This is the period range when we monitor conditions to broadcast a cover crop before soya is harvested = maturity minus 30 days of the soyabeans
# Add monitoring period variables to dates_mat for cover crop seeding decision
# start_monitoring: 30 days before soybean harvest (Clock.Today - 30 days)
# end_monitoring: soybean harvest date (Clock.Today)
# First, convert Clock.Today to Date format if it isn't already
dates_mat$Clock.Today_date <- as.Date(dates_mat$Clock.Today)

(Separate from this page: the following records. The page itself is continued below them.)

-- ==== Sys2Proof/Laws/KeepPanelCmds.lean ====
section
/-! SUPPORT. The operations of Machine/PanelCmds.lean keep the queue and the form of memory. -/
namespace Sys2Proof.Machine

variable {s t : State}

theorem execRowWordIssue_keep (h : Keep s t) (a1 : Nat) : Keeps s (execRowWordIssue a1 t) := by
  unfold execRowWordIssue
  try extract_lets
  repeat' first | with_reducible assumption | with_reducible apply State.setPanel_keep | with_reducible apply State.takeEmits_keep | with_reducible apply State.takeParts_keep | with_reducible (refine Keeps.of ?_) | with_reducible exact Keeps.fault _ | split | intro _ | with_reducible (refine Keep.upd ?_) | with_reducible (refine Keep.fst (by assumption) ?_) | with_reducible (refine Keep.snd (by assumption) ?_) | dsimp only

theorem State.arrive_keep (h : Keep s t) (a1 : Nat) (a2 : Nat) : Keep s (State.arrive t a1 a2) := by
  unfold State.arrive
  try extract_lets
  repeat' first | with_reducible assumption | with_reducible apply State.setPanel_keep | split | intro _ | with_reducible (refine Keep.fst (by assumption) ?_) | with_reducible (refine Keep.snd (by assumption) ?_) | dsimp only

theorem execOperandReadArrival_keep (h : Keep s t) (a1 : ReadEvent) : Keeps s (execOperandReadArrival a1 t) := by
  unfold execOperandReadArrival
  try extract_lets
  repeat' first | with_reducible assumption | with_reducible apply State.setPanel_keep | with_reducible apply State.err_keep | with_reducible apply State.arrive_keep | with_reducible (refine Keeps.of ?_) | with_reducible exact Keeps.fault _ | split | intro _ | with_reducible (refine Keep.fst (by assumption) ?_) | with_reducible (refine Keep.snd (by assumption) ?_) | dsimp only

theorem execProductVisible_keep (h : Keep s t) (a1 : Nat) : Keeps s (execProductVisible a1 t) := by
  unfold execProductVisible
  try extract_lets
  repeat' first | with_reducible assumption | with_reducible apply State.arrive_keep | with_reducible (refine Keeps.of ?_) | with_reducible exact Keeps.fault _ | split | intro _ | with_reducible (refine Keep.fst (by assumption) ?_) | with_reducible (refine Keep.snd (by assumption) ?_) | dsimp only

theorem execDrainEntryArrival_keep (h : Keep s t) (a1 : Nat) : Keeps s (execDrainEntryArrival a1 t) := by
  unfold execDrainEntryArrival
  try extract_lets
  repeat' first | with_reducible assumption | with_reducible apply State.arrive_keep | with_reducible (refine Keeps.of ?_) | with_reducible exact Keeps.fault _ | split | intro _ | with_reducible (refine Keep.fst (by assumption) ?_) | with_reducible (refine Keep.snd (by assumption) ?_) | dsimp only

theorem execPreloadVisible_keep (h : Keep s t) (a1 : Nat) : Keeps s (execPreloadVisible a1 t) := by
  unfold execPreloadVisible
  try extract_lets
  repeat' first | with_reducible assumption | with_reducible apply State.arrive_keep | with_reducible (refine Keeps.of ?_) | with_reducible exact Keeps.fault _ | split | intro _ | with_reducible (refine Keep.fst (by assumption) ?_) | with_reducible (refine Keep.snd (by assumption) ?_) | dsimp only

theorem execNeighbourAddVisible_keep (h : Keep s t) (a1 : Nat) : Keeps s (execNeighbourAddVisible a1 t) := by
  unfold execNeighbourAddVisible
  try extract_lets
  repeat' first | with_reducible assumption | with_reducible apply State.arrive_keep | with_reducible (refine Keeps.of ?_) | with_reducible exact Keeps.fault _ | split | intro _ | with_reducible (refine Keep.fst (by assumption) ?_) | with_reducible (refine Keep.snd (by assumption) ?_) | dsimp only

theorem execPartialSendArrival_keep (h : Keep s t) (a1 : Nat) : Keeps s (execPartialSendArrival a1 t) := by
  unfold execPartialSendArrival
  try extract_lets
  repeat' first | with_reducible assumption | with_reducible apply State.arrive_keep | with_reducible (refine Keeps.of ?_) | with_reducible exact Keeps.fault _ | split | intro _ | with_reducible (refine Keep.fst (by assumption) ?_) | with_reducible (refine Keep.snd (by assumption) ?_) | dsimp only

theorem execElementResultPush_keep (h : Keep s t) (a1 : Nat) : Keeps s (execElementResultPush a1 t) := by
  unfold execElementResultPush
  try extract_lets
  repeat' first | with_reducible assumption | with_reducible apply State.arrive_keep | with_reducible (refine Keeps.of ?_) | with_reducible exact Keeps.fault _ | split | intro _ | with_reducible (refine Keep.fst (by assumption) ?_) | with_reducible (refine Keep.snd (by assumption) ?_) | dsimp only

theorem execNormFinishSettle_keep (h : Keep s t) (a1 : Nat) : Keeps s (execNormFinishSettle a1 t) := by
  unfold execNormFinishSettle
  try extract_lets
  repeat' first | with_reducible assumption | with_reducible apply State.arrive_keep | with_reducible (refine Keeps.of ?_) | with_reducible exact Keeps.fault _ | split | intro _ | with_reducible (refine Keep.fst (by assumption) ?_) | with_reducible (refine Keep.snd (by assumption) ?_) | dsimp only

theorem execBHalfReady_keep (h : Keep s t) (a1 : Nat) : Keeps s (execBHalfReady a1 t) := by
  unfold execBHalfReady
  try extract_lets
  repeat' first | with_reducible assumption | with_reducible apply State.arrive_keep | with_reducible (refine Keeps.of ?_) | with_reducible exact Keeps.fault _ | split | intro _ | with_reducible (refine Keep.fst (by assumption) ?_) | with_reducible (refine Keep.snd (by assumption) ?_) | dsimp only

theorem execWriteTurnaroundEnd_keep (h : Keep s t) (a1 : Nat) : Keeps s (execWriteTurnaroundEnd a1 t) := by
  unfold execWriteTurnaroundEnd
  try extract_lets
  repeat' first | with_reducible assumption | with_reducible apply State.setPanel_keep | with_reducible (refine Keeps.of ?_) | with_reducible exact Keeps.fault _ | split | intro _ | with_reducible (refine Keep.fst (by assumption) ?_) | with_reducible (refine Keep.snd (by assumption) ?_) | dsimp only

theorem execResidueCheck_keep (h : Keep s t) (a1 : Nat) : Keeps s (execResidueCheck a1 t) := by
  unfold execResidueCheck
  try extract_lets
  repeat' first | with_reducible assumption | with_reducible apply State.setPanel_keep | with_reducible (refine Keeps.of ?_) | with_reducible exact Keeps.fault _ | split | intro _ | with_reducible (refine Keep.fst (by assumption) ?_) | with_reducible (refine Keep.snd (by assumption) ?_) | dsimp only

end Sys2Proof.Machine
end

# Create start_monitoring: 30 days before harvest
dates_mat$start_monitoring <- dates_mat$Clock.Today_date - 30
# Create end_monitoring: harvest date (same as Clock.Today but as Date)
dates_mat$end_monitoring <- dates_mat$Clock.Today_date
# Verify the new variables
head(dates_mat[, c("SimulationName", "year", "point_season", "Clock.Today",
"start_monitoring", "end_monitoring")], 15)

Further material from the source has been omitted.